Action and use
Antidiarrhoeal.
Preparations
Kaolin Mixture
Kaolin and Morphine Mixture
When Kaolin or Light Kaolin is prescribed or demanded, Light Kaolin shall be dispensed or supplied unless it is ascertained that Light Kaolin (Natural) is required.
DEFINITION
Light Kaolin is a native hydrated aluminium silicate, freed from most of its impurities by elutriation and dried.
It contains a suitable dispersing agent.
CHARACTERISTICS
A light, white powder free from gritty particles; odourless or almost odourless; unctuous.
Practically insoluble in water and in mineral acids.
IDENTIFICATION
A. To 0.5 g in a metal crucible add 1 g of potassium nitrate and 3 g of sodium carbonate and heat until the mixture melts. Allow to cool. To the residue add 20 mL of boiling water, mix and filter. Wash the residue with 50 mL of water, add to the residue 1 mL of hydrochloric acid and 5 mL of water, mix and filter. To the filtrate add 1 mL of strong sodium hydroxide solution, filter and add to the filtrate 3 mL of ammonium chloride solution. A gelatinous white precipitate is produced.
B. 0.25 g yields the reaction characteristic of silicates, Appendix VI.

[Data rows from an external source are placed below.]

-- ==== Sys2Proof/Laws/Operands.lean ====
section
/-! SUPPORT. The parameters of every layout, written as the bytes of their fields, are read back field by field (Table 9-4). -/

namespace Sys2Proof.Machine

/-- A number of k bytes that ends the parameters. -/
theorem takeNum_numBytes_end (k n : Nat) (h : n < 256 ^ k) : takeNum k (numBytes k n) = some (n, []) := by
  simpa using takeNum_numBytes k n [] h

/-- A signed number of k bytes that ends the parameters. -/
theorem takeInt_intBytes_end (k : Nat) (i : Int) (h1 : -(256 ^ k : Nat) ≤ 2 * i) (h2 : 2 * i < (256 ^ k : Nat)) :
    takeInt k (intBytes k i) = some (i, []) := by
  simpa using takeInt_intBytes k i [] h1 h2

/-- A text that ends the parameters. -/
theorem takeText_textBytes_end (t : Text) (h : t.length ≤ 255) : takeText (textBytes t) = some (t, []) := by
  simpa using takeText_textBytes t [] h

/-- A yes or no byte is the one-byte number 1 or 0. -/
theorem yesNoBytes_eq (b : Bool) : yesNoBytes b = numBytes 1 (if b then 1 else 0) := by cases b <;> rfl

/-- A yes or no value is read back. -/
@[simp] theorem yesNo?_num (b : Bool) : yesNo? (if b then 1 else 0) = some b := by cases b <;> rfl

/-- One number of one byte. -/
theorem parseOne_bytes (n : Nat) (h : n < 256) : parseOne (numBytes 1 n) = some n := by
  simp [parseOne, takeNum_numBytes_end, h, endOf]

/-- A ticket number alone. -/
theorem parseTicket_bytes (n : Nat) (h : n < 256 ^ 4) : parseTicket (numBytes 4 n) = some n := by
  simp [parseTicket, takeNum_numBytes_end _ _ h, endOf]

/-- A ticket number and one byte. -/
theorem TicketByteArgs.parse_bytes (n v : Nat) (hn : n < 256 ^ 4) (hv : v < 256) :
    TicketByteArgs.parse (numBytes 4 n ++ numBytes 1 v) = some ⟨n, v⟩ := by
  simp [TicketByteArgs.parse, takeNum_numBytes _ _ _ hn, takeNum_numBytes_end, hv, endOf]

/-- A ticket number and a line. -/
theorem TicketLineArgs.parse_bytes (n l : Nat) (hn : n < 256 ^ 4) (hl : l < 256) :
    TicketLineArgs.parse (numBytes 4 n ++ numBytes 1 l) = some ⟨n, l⟩ := by
  simp [TicketLineArgs.parse, takeNum_numBytes _ _ _ hn, takeNum_numBytes_end, hl, endOf]

/-- Two numbers of one byte. -/
theorem TwoByteArgs.parse_bytes (a b : Nat) (ha : a < 256) (hb : b < 256) :
    TwoByteArgs.parse (numBytes 1 a ++ numBytes 1 b) = some ⟨a, b⟩ := by
  simp [TwoByteArgs.parse, takeNum_numBytes, takeNum_numBytes_end, ha, hb, endOf]

/-- A plate alone. -/
theorem parsePlate_bytes (t : Text) (h : t.length ≤ 255) : parsePlate (textBytes t) = some t := by
  simp [parsePlate, takeText_textBytes_end t h, endOf]

/-- A plate and one byte. -/
theorem PlateByteArgs.parse_bytes (t : Text) (v : Nat) (h : t.length ≤ 255) (hv : v < 256) :
    PlateByteArgs.parse (textBytes t ++ numBytes 1 v) = some ⟨t, v⟩ := by
  simp [PlateByteArgs.parse, takeText_textBytes t _ h, takeNum_numBytes_end, hv, endOf]

/-- ADD LINE. -/
theorem AddLineArgs.parse_bytes (n g : Nat) (hn : n < 256 ^ 4) (hg : g < 256 ^ 4) :
    AddLineArgs.parse (numBytes 4 n ++ numBytes 4 g) = some ⟨n, g⟩ := by
  simp [AddLineArgs.parse, takeNum_numBytes _ _ _ hn, takeNum_numBytes_end _ _ hg, endOf]

/-- SET DEDUCTION. -/
theorem SetDeductionArgs.parse_bytes (n l v : Nat) (hn : n < 256 ^ 4) (hl : l < 256) (hv : v < 256 ^ 2) :
    SetDeductionArgs.parse (numBytes 4 n ++ numBytes 1 l ++ numBytes 2 v) = some ⟨n, l, v⟩ := by
  simp [SetDeductionArgs.parse, takeNum_numBytes _ _ _ hn, takeNum_numBytes 1 _ _ hl, takeNum_numBytes_end _ _ hv, endOf]

/-- KEY WEIGHT. -/
theorem KeyWeightArgs.parse_bytes (n l side w : Nat) (hn : n < 256 ^ 4) (hl : l < 256) (hs : side < 256)
    (hw : w < 256 ^ 4) :
    KeyWeightArgs.parse (numBytes 4 n ++ numBytes 1 l ++ numBytes 1 side ++ numBytes 4 w) = some ⟨n, l, side, w⟩ := by
  simp [KeyWeightArgs.parse, takeNum_numBytes _ _ _ hn, takeNum_numBytes 1 _ _ hl, takeNum_numBytes 1 _ _ hs,
    takeNum_numBytes_end _ _ hw, endOf]

/-- CAPTURE. -/
theorem CaptureArgs.parse_bytes (n l role c grade : Nat) (hn : n < 256 ^ 4) (hl : l < 256) (hr : role < 256)
    (hc : c < 256) (hg : grade < 256 ^ 4) :
    CaptureArgs.parse (numBytes 4 n ++ numBytes 1 l ++ numBytes 1 role ++ numBytes 1 c ++ numBytes 4 grade)
      = some ⟨n, l, role, c, grade⟩ := by
  simp [CaptureArgs.parse, takeNum_numBytes _ _ _ hn, takeNum_numBytes 1 _ _ hl, takeNum_numBytes 1 _ _ hr,
    takeNum_numBytes 1 _ _ hc, takeNum_numBytes_end _ _ hg, endOf]

/-- OPEN TICKET. -/
theorem OpenTicketArgs.parse_bytes (cls : Nat) (customer plate : Text) (hc : cls < 256) (h1 : customer.length ≤ 255)
    (h2 : plate.length ≤ 255) :
    OpenTicketArgs.parse (numBytes 1 cls ++ textBytes customer ++ textBytes plate) = some ⟨cls, customer, plate⟩ := by
  simp [OpenTicketArgs.parse, takeNum_numBytes 1 _ _ hc, takeText_textBytes _ _ h1, takeText_textBytes_end _ h2, endOf]

/-- CONFIGURE PORT. -/
theorem ConfigurePortArgs.parse_bytes (p role r former : Nat) (h1 : p < 256) (h2 : role < 256) (h3 : r < 256)
    (h4 : former < 256) :
    ConfigurePortArgs.parse (numBytes 1 p ++ numBytes 1 role ++ numBytes 1 r ++ numBytes 1 former)
      = some ⟨p, role, r, former⟩ := by
  simp [ConfigurePortArgs.parse, takeNum_numBytes 1 _ _ h1, takeNum_numBytes 1 _ _ h2, takeNum_numBytes 1 _ _ h3,
    takeNum_numBytes_end 1 _ h4, endOf]

/-- SET OPTION. -/
theorem SetOptionArgs.parse_bytes (setting v : Nat) (h1 : setting < 256) (h2 : v < 256 ^ 5) :
    SetOptionArgs.parse (numBytes 1 setting ++ numBytes 5 v) = some ⟨setting, v⟩ := by
  simp [SetOptionArgs.parse, takeNum_numBytes 1 _ _ h1, takeNum_numBytes_end _ _ h2, endOf]

/-- CONFIGURE SCALE, its enabled byte any number. -/
theorem ConfigureScaleArgs.parse_nums (c en cap d w stale : Nat) (h1 : c < 256) (h6 : en < 256) (h2 : cap < 256 ^ 4)
    (h3 : d < 256 ^ 4) (h4 : w < 256) (h5 : stale < 256 ^ 4) :
    ConfigureScaleArgs.parse (numBytes 1 c ++ numBytes 1 en ++ numBytes 4 cap ++ numBytes 4 d ++ numBytes 1 w
      ++ numBytes 4 stale) = some ⟨c, en, cap, d, w, stale⟩ := by
  simp [ConfigureScaleArgs.parse, takeNum_numBytes 1 _ _ h1, takeNum_numBytes 1 _ _ h6, takeNum_numBytes 4 _ _ h2,
    takeNum_numBytes 4 _ _ h3, takeNum_numBytes 1 _ _ h4, takeNum_numBytes_end _ _ h5, endOf]

/-- CONFIGURE SCALE. -/
theorem ConfigureScaleArgs.parse_bytes (c : Nat) (en : Bool) (cap d w stale : Nat) (h1 : c < 256)
    (h2 : cap < 256 ^ 4) (h3 : d < 256 ^ 4) (h4 : w < 256) (h5 : stale < 256 ^ 4) :
    ConfigureScaleArgs.parse (numBytes 1 c ++ yesNoBytes en ++ numBytes 4 cap ++ numBytes 4 d ++ numBytes 1 w
      ++ numBytes 4 stale) = some ⟨c, if en then 1 else 0, cap, d, w, stale⟩ := by
  rw [yesNoBytes_eq]
  exact ConfigureScaleArgs.parse_nums _ _ _ _ _ _ h1 (by cases en <;> decide) h2 h3 h4 h5

/-- One field read, the rest of the layout follows. -/
theorem bind_some_step {α β : Type} {x : Option α} {f : α → Option β} {a : α} (h : x = some a) : (x >>= f) = f a := by
  rw [h]; rfl

/-- EDIT RULE, its enabled byte any number. -/
theorem EditRuleArgs.parse_nums (slot en kind pattern m classes : Nat) (label : Text)
    (price acc ded hold : Nat) (adj : Int) (h1 : slot < 256) (h13 : en < 256) (h2 : kind < 256) (h3 : pattern < 256 ^ 4)
    (h4 : m < 256 ^ 2) (h5 : classes < 256) (h6 : label.length ≤ 255) (h7 : price < 256 ^ 4) (h8 : acc < 256)
    (h9 : ded < 256 ^ 2) (h10 : hold < 256 ^ 2) (h11 : -2147483648 ≤ adj) (h12 : adj ≤ 2147483647) :
    EditRuleArgs.parse (numBytes 1 slot ++ numBytes 1 en ++ numBytes 1 kind ++ numBytes 4 pattern ++ numBytes 2 m
        ++ numBytes 1 classes ++ textBytes label ++ numBytes 4 price ++ numBytes 1 acc ++ numBytes 2 ded
        ++ numBytes 2 hold ++ intBytes 4 adj)
      = some ⟨slot, en, kind, pattern, m, classes, label, price, acc, ded, hold, adj⟩ := by
  have h14 : takeInt 4 (intBytes 4 adj) = some (adj, []) :=
    takeInt_intBytes_end 4 adj (by norm_num; omega) (by norm_num; omega)
  simp only [List.append_assoc]
  unfold EditRuleArgs.parse
  rw [bind_some_step (takeNum_numBytes 1 _ _ h1)]; dsimp only
  rw [bind_some_step (takeNum_numBytes 1 _ _ h13)]; dsimp only
  rw [bind_some_step (takeNum_numBytes 1 _ _ h2)]; dsimp only
  rw [bind_some_step (takeNum_numBytes 4 _ _ h3)]; dsimp only
  rw [bind_some_step (takeNum_numBytes 2 _ _ h4)]; dsimp only
  rw [bind_some_step (takeNum_numBytes 1 _ _ h5)]; dsimp only
  rw [bind_some_step (takeText_textBytes _ _ h6)]; dsimp only
  rw [bind_some_step (takeNum_numBytes 4 _ _ h7)]; dsimp only
  rw [bind_some_step (takeNum_numBytes 1 _ _ h8)]; dsimp only
  rw [bind_some_step (takeNum_numBytes 2 _ _ h9)]; dsimp only
  rw [bind_some_step (takeNum_numBytes 2 _ _ h10)]; dsimp only
  rw [bind_some_step (h14)]; dsimp only
  rfl

/-- EDIT RULE. -/
theorem EditRuleArgs.parse_bytes (slot : Nat) (en : Bool) (kind pattern m classes : Nat) (label : Text)
    (price acc ded hold : Nat) (adj : Int) (h1 : slot < 256) (h2 : kind < 256) (h3 : pattern < 256 ^ 4)
    (h4 : m < 256 ^ 2) (h5 : classes < 256) (h6 : label.length ≤ 255) (h7 : price < 256 ^ 4) (h8 : acc < 256)
    (h9 : ded < 256 ^ 2) (h10 : hold < 256 ^ 2) (h11 : -2147483648 ≤ adj) (h12 : adj ≤ 2147483647) :
    EditRuleArgs.parse (numBytes 1 slot ++ yesNoBytes en ++ numBytes 1 kind ++ numBytes 4 pattern ++ numBytes 2 m
        ++ numBytes 1 classes ++ textBytes label ++ numBytes 4 price ++ numBytes 1 acc ++ numBytes 2 ded
        ++ numBytes 2 hold ++ intBytes 4 adj)
      = some ⟨slot, if en then 1 else 0, kind, pattern, m, classes, label, price, acc, ded, hold, adj⟩ := by
  rw [yesNoBytes_eq]
  exact EditRuleArgs.parse_nums _ _ _ _ _ _ _ _ _ _ _ _ h1 (by cases en <;> decide) h2 h3 h4 h5 h6 h7 h8 h9 h10 h11 h12

/-- SET CLOCK. -/
theorem parseClock_bytes (day second : Nat) (h1 : day < 256 ^ 2) (h2 : second < 256 ^ 3) :
    parseClock (numBytes 2 day ++ numBytes 3 second) = some ⟨day, second⟩ := by
  simp [parseClock, takeNum_numBytes _ _ _ h1, takeNum_numBytes_end _ _ h2, endOf]

/-- FLOAT and LIFT. -/
theorem DrawerArgs.parse_bytes (p amount : Nat) (h1 : p < 256) (h2 : amount < 256 ^ 5) :
    DrawerArgs.parse (numBytes 1 p ++ numBytes 5 amount) = some ⟨p, amount⟩ := by
  simp [DrawerArgs.parse, takeNum_numBytes 1 _ _ h1, takeNum_numBytes_end _ _ h2, endOf]

/-- SET HEADER. -/
theorem SetHeaderArgs.parse_bytes (line : Nat) (t : Text) (h1 : line < 256) (h2 : t.length ≤ 255) :
    SetHeaderArgs.parse (numBytes 1 line ++ textBytes t) = some ⟨line, t⟩ := by
  simp [SetHeaderArgs.parse, takeNum_numBytes 1 _ _ h1, takeText_textBytes_end _ h2, endOf]

end Sys2Proof.Machine
end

C. Triturate 2 g with 2 mL of water. The resulting mixture flows.
TESTS
Coarse particles
Transfer 5 g to a stoppered cylinder (about 16 cm × 35 mm), add 60 mL of a 1% w/v solution of sodium pyrophosphate, shake thoroughly and allow to stand for 5 minutes. Using a pipette, withdraw 50 mL from a point about 5 cm below the surface of the liquid. To the remaining liquid add 50 mL of water, shake, allow to stand for 5 minutes and withdraw 50 mL in the same manner as before. Repeat the operation until a total of 400 mL of suspension has been withdrawn under the prescribed conditions. Transfer the remainder to an evaporating dish and evaporate to dryness on a water bath. The residue, after drying at 105°, weighs not more than 25 mg.
Fine particles
Disperse 5 g in 250 mL of water by shaking vigorously for 2 minutes in a stoppered flask, pour immediately into a glass cylinder 5 cm in diameter and transfer 20 mL to a glass dish using a pipette. Evaporate to dryness and dry to constant weight at 105°. Allow the remainder of the suspension to stand for 4 hours at 20° and withdraw a second 20 mL portion using a pipette with its tip exactly 5 cm below the surface and without disturbing the sediment. Transfer the second portion to a glass dish, evaporate to dryness and dry to constant weight at 105°. The weight of the residue from the second portion is not less than 70% of the weight of the residue from the first portion.
Arsenic
0.50 g dispersed in 25 mL of water complies with the limit test for arsenic, Appendix VII (2 ppm).
Chloride
Boil 1.0 g with 80 mL of water and 20 mL of 2M nitric acid under a reflux condenser for 5 minutes, cool and filter. 15 mL of the filtrate complies with the limit test for chlorides, Appendix VII (330 ppm).
Loss on drying
When dried to constant weight at 105°, loses not more than 1.5% of its weight. Use 1 g.
Loss on ignition
When ignited at 600°, loses not more than 15.0% of its weight. Use 1 g.
Soluble matter
Boil 2 g with 100 mL of 0.2M hydrochloric acid under a reflux condenser for 5 minutes, cool, filter and evaporate 50 mL of the filtrate to dryness. The residue, after ignition at about 600° for 30 minutes, weighs not more than 10 mg.